After a series of disappointing economic data releases last week, Sterling suffered significant losses against the Euro. As the UK economy continued to show poor signs for growth, GBPEUR exchange rate plunged to the 6-month support level once again.
Euro, meanwhile, managed to avoid a correction during its recent rally in its fight against the US dollar and has forced analysts to be even more positive in their short-term predictions for EURUSD.
Below we take a closer technical view of the respective charts, trying to guess Sterling and Euro’s direction. And right off the bat, it doesn’t look good for the British Pound.
Sterling fell and traded for 1.13 Euros the previous week after hitting a high at 1.142.
Sterling’s weakness came from a whole lot of underperforming PMI reports initially, that missed forecasts which were already negative in the first place. To cap it off, Manufacturing, Industrial and Construction Production sectors all reported contracting figures on Friday, while the swelling UK’s trade deficit sealed Pound’s fate. And if all that wasn’t enough, UK house price growth hit a four-year low!
With so many discouraging data for the UK economy in a single week, it’s a miracle GBPEUR didn’t collapse below 1.13 against Euro!

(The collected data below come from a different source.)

-- ==== Sys2Proof/Certificates/Slice0/Obligations.lean ====
section
/-! DEFINITION. The statements for the provers, each from the numbered rules of spec/ it names. -/

open Sys2Proof Sys2Proof.Machine

/-! ### The queue -/

/-- A step takes the command at the front of the queue and runs it on the queue's rest. -/
def Obligations.StepRunsTheFrontCommand : Prop :=
  ∀ (s : State) (c : Instr) (rest : List Instr),
    s.pending = c :: rest → step s = exec c { s with pending := rest }

/-- The model's choice (notes/assumptions/2.md): on an empty queue a timer that has run out expires, or else a tenth of a second passes, in which every running timer of a context and the host-silence timer lose a tenth. -/
def Obligations.IdleStepPassesATenth : Prop :=
  ∀ s : State, s.pending = [] →
    (∀ c, s.dueExpiry = some c → step s = exec c s) ∧
      (s.dueExpiry = none →
        step s = .next s.tick ∧
          (s.power.phase = .running →
            s.tick.ae.silence = s.ae.silence.map (fun t => ⟨t.left - 1, t.full⟩) ∧
              ∀ i : ContextId, (s.tick.ctx i).deadline = (s.ctx i).deadline.map fun t => ⟨t.left - 1, t.full⟩))

/-! ### The host link (chapter 11) -/

/-- R192, R193: a start byte puts the receiver in a frame; a byte error, a gap and a bad length found in a frame discard it, hunt again and raise their counter, held at 65,535; a byte error while hunting raises none. A complete frame whose check fails is discarded and counted; one whose check is good has the effect of the request its code and body spell, such as an UPLINK STATE of value ONLINE. The model's choices in that spelling: the order of a body's bytes where the handbook gives none (READ TABLE, SET EVENT LEVELS, SET PRICES: PRESUMED, notes/assumptions/38.md), the bytes of LOAD TABLE's entries, their order and padding (PRESUMED, and free for PROGRAM entries and EXCLUDED: 10.md), the yes-or-no bytes of SET LANE other than 0 and 1 (free: 9.md); and that a request row stands for the completion of its frame (DEDUCED, 15.md). -/
def Obligations.ReceiverChecksFrames : Prop :=
  (∀ s : State, s.power.phase = .running → s.hlu.restarting = false →
    exec .hostFrameStart s = .next { s with hlu := { s.hlu with receiver := .inFrame } } ∧
    (s.hlu.receiver = .hunting → exec .hostByteError s = .next s) ∧
    (s.hlu.receiver = .inFrame →
      exec .hostByteError s = .next { s with hlu := { s.hlu with
        receiver := .hunting, errors := { s.hlu.errors with byteError := min 65535 (s.hlu.errors.byteError + 1) } } } ∧
      exec .hostGapExpiry s = .next { s with hlu := { s.hlu with
        receiver := .hunting, errors := { s.hlu.errors with gap := min 65535 (s.hlu.errors.gap + 1) } } } ∧
      ∀ n : BitVec 16, n.toNat < 2 ∨ 512 < n.toNat →
        exec (.hostBadLength n) s = .next { s with hlu := { s.hlu with
          receiver := .hunting, errors := { s.hlu.errors with length := min 65535 (s.hlu.errors.length + 1) } } })) ∧
  (∀ (s : State) (f : RawFrame),
    s.power.phase = .running → s.hlu.restarting = false → s.hlu.receiver = .inFrame →
    (crc16 (coveredBytes f) ≠ f.check →
      exec (.hostFrameComplete f) s = .next { s with hlu := { s.hlu with
        receiver := .hunting, errors := { s.hlu.errors with check := min 65535 (s.hlu.errors.check + 1) } } }) ∧
    (crc16 (coveredBytes f) = f.check →
      exec (.hostFrameComplete f) s = exec (commandOf ⟨f.tag, f.body.length, readRequest f.code f.body⟩) s ∧
      (s.hlu.answering = none → s.til.load ≠ .loading → f.code = 6 → f.body = [1] →
        exec (.hostFrameComplete f) s =
          .next { (s.heard.replied 0x86 f.tag ⟨.done, .none, .nothing⟩) with ae := { s.heard.ae with online := true } })))
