-- ==== Sys2Proof/Laws/Image.lean ====
section
/-! SUPPORT. The site table image and the retained check: the length of the image's body, what a save's image reads back as, and when the check matches. -/

namespace Sys2Proof.Machine

open Sys2Proof

/-! ### The image (section 10.6) -/

/-- Entries of one size, one after another. -/
theorem length_flatMap_const {α : Type} {f : α → List Byte} {k : Nat} (h : ∀ x, (f x).length = k) (xs : List α) :
    (xs.flatMap f).length = xs.length * k := by
  induction xs with
  | nil => simp
  | cons x xs ih => rw [List.flatMap_cons, List.length_append, ih, h, List.length_cons]; ring

@[simp] theorem bigEndian_length (size n : Nat) : (bigEndian size n).length = size := by simp [bigEndian]

@[simp] theorem padded_length (size : Nat) (bs : List Byte) : (padded size bs).length = size := by
  simp only [padded, List.length_take, List.length_append, List.length_replicate]; omega

@[simp] theorem rangeBytes_length (e : RangeEntry) : (rangeBytes e).length = 12 := by simp [rangeBytes]
@[simp] theorem Program.bytes_length (p : Program) : p.bytes.length = 29 := by simp [Program.bytes]
@[simp] theorem denyBytes_length (ds : Digits) : (denyBytes ds).length = 20 := by simp [denyBytes]
@[simp] theorem ProductEntry.bytes_length (e : ProductEntry) : e.bytes.length = 5 := by simp [ProductEntry.bytes]
@[simp] theorem setupBytes_length (x : Option ChannelSetup) : (setupBytes x).length = 6 := by cases x <;> simp [setupBytes]
@[simp] theorem LaneConfig.bytes_length (c : LaneConfig) : c.bytes.length = 20 := by simp [LaneConfig.bytes]

/-- The body of the image is 7,892 bytes long (section 10.6). -/
theorem SiteImage.bytes_length (x : SiteImage) : x.bytes.length = 7892 := by
  simp only [SiteImage.bytes, List.length_append, length_flatMap_const rangeBytes_length,
    length_flatMap_const Program.bytes_length, length_flatMap_const denyBytes_length,
    length_flatMap_const ProductEntry.bytes_length, length_flatMap_const LaneConfig.bytes_length,
    length_flatMap_const (bigEndian_length 2), Tab.size]

@[simp] theorem FlashImage.write_length (b : SiteImage) : (FlashImage.write b).length = imageLength := rfl
@[simp] theorem FlashImage.write_body (b : SiteImage) : (FlashImage.write b).body = b := rfl

/-- What a save writes reads back with its CRC good (R190). -/
@[simp] theorem FlashImage.write_checkGood (b : SiteImage) : (FlashImage.write b).checkGood = true := by
  simp [FlashImage.checkGood, FlashImage.write]

/-- A load reads what a save wrote (R189, R190). -/
@[simp] theorem readImage_write (b : SiteImage) : readImage true (some (.write b)) = .ok b := by simp [readImage]

/-- A flash that does not answer. -/
@[simp] theorem readImage_silent (x : Option FlashImage) : readImage false x = .error 1 := by cases x <;> rfl

/-! ### The retained check (R180) -/

/-- The check is not taken over itself, nor over the clock's running reading. -/
theorem Retained.crc_eq (r : Retained) (t : DateTime) (n : Nat) (c : BitVec 16) :
    ({ r with clock := t, clockTenths := n, check := c } : Retained).crc = r.crc := rfl

@[simp] theorem Retained.crc_check (r : Retained) (c : BitVec 16) : ({ r with check := c } : Retained).crc = r.crc := rfl

@[simp] theorem Retained.writeCheck_matches (r : Retained) : r.writeCheck.matches = true := by
  simp [Retained.writeCheck, Retained.matches]

/-- A loss of main power without PFAIL leaves a check that does not match. -/
@[simp] theorem Retained.unmatched_matches (r : Retained) : r.unmatched.matches = false := by
  have ne : ∀ x : BitVec 16, ~~~x ≠ x := fun x h => by
    have := congrArg (·.getLsbD 0) h
    simp at this
  simp only [Retained.unmatched, Retained.matches, Retained.crc_check]
  refine decide_eq_false ?_
  split
  · rename_i h
    rw [← h]
    exact ne _
  · assumption

end Sys2Proof.Machine
end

Perhaps, this is another proof of how much politically-driven Sterling is, given the impact politics had on the British currency in the past. Having been used to huge volatility caused by elections, Brexit negotiations and politics in general in the previous months, we’ve come to expect similar price action due to the below-par UK data. And it’s not just positive data that simply missed forecasts, but data showing UK economy is contracting more than expected!
This week, employment data is on schedule and average earnings are forecast to rise 1.8%. If that comes anything worse following the current trend in UK data releases, GBPEUR will probably dive below 1.29, setting up for a fall towards 1.10. Yet, even if the estimates are proven correct, there’s so much negativity circulating the British Pound lately, that GBP investors may eventually give up supporting the single currency and sellers take total control of the already bearish market.
It would need a really positive development for GBPEUR to escape the consolidating phase of 1.13-1.14 and rise, but this week shouldn’t provide one most likely. In fact, it poses to make things worse for Sterling.
Euro closed almost unchanged at 1.14 against the US dollar last week, dropping to 1.131 mid-week before Friday.
Euro, which has been rallying against the US dollar throughout 2017, is expected to slow down at 1.14 and might even reverse its course due to the strong resistance level established there. EURUSD last traded above that level for more than a month about 3 years ago and has tested 1.16 only twice since 2015. Still, the recent rally and strong Eurozone data has lately made analysts dare talking of a rise to 1.16 again. And to think that Euro traded for less than 1.04 USD only 6 months ago, those are mighty bold predictions.
Should Euro advance this week and appreciate significantly, it will not only penetrate the resistance level against the dollar, but put another nail in the weakening Sterling’s coffin, that will seriously struggle to keep above 1.13 as discussed above. And for that to happen, Eurozone’s economy just needs to continue releasing positive data or ECB to keep up with the hawkish tone. Something that they are both too accustomed to do recently!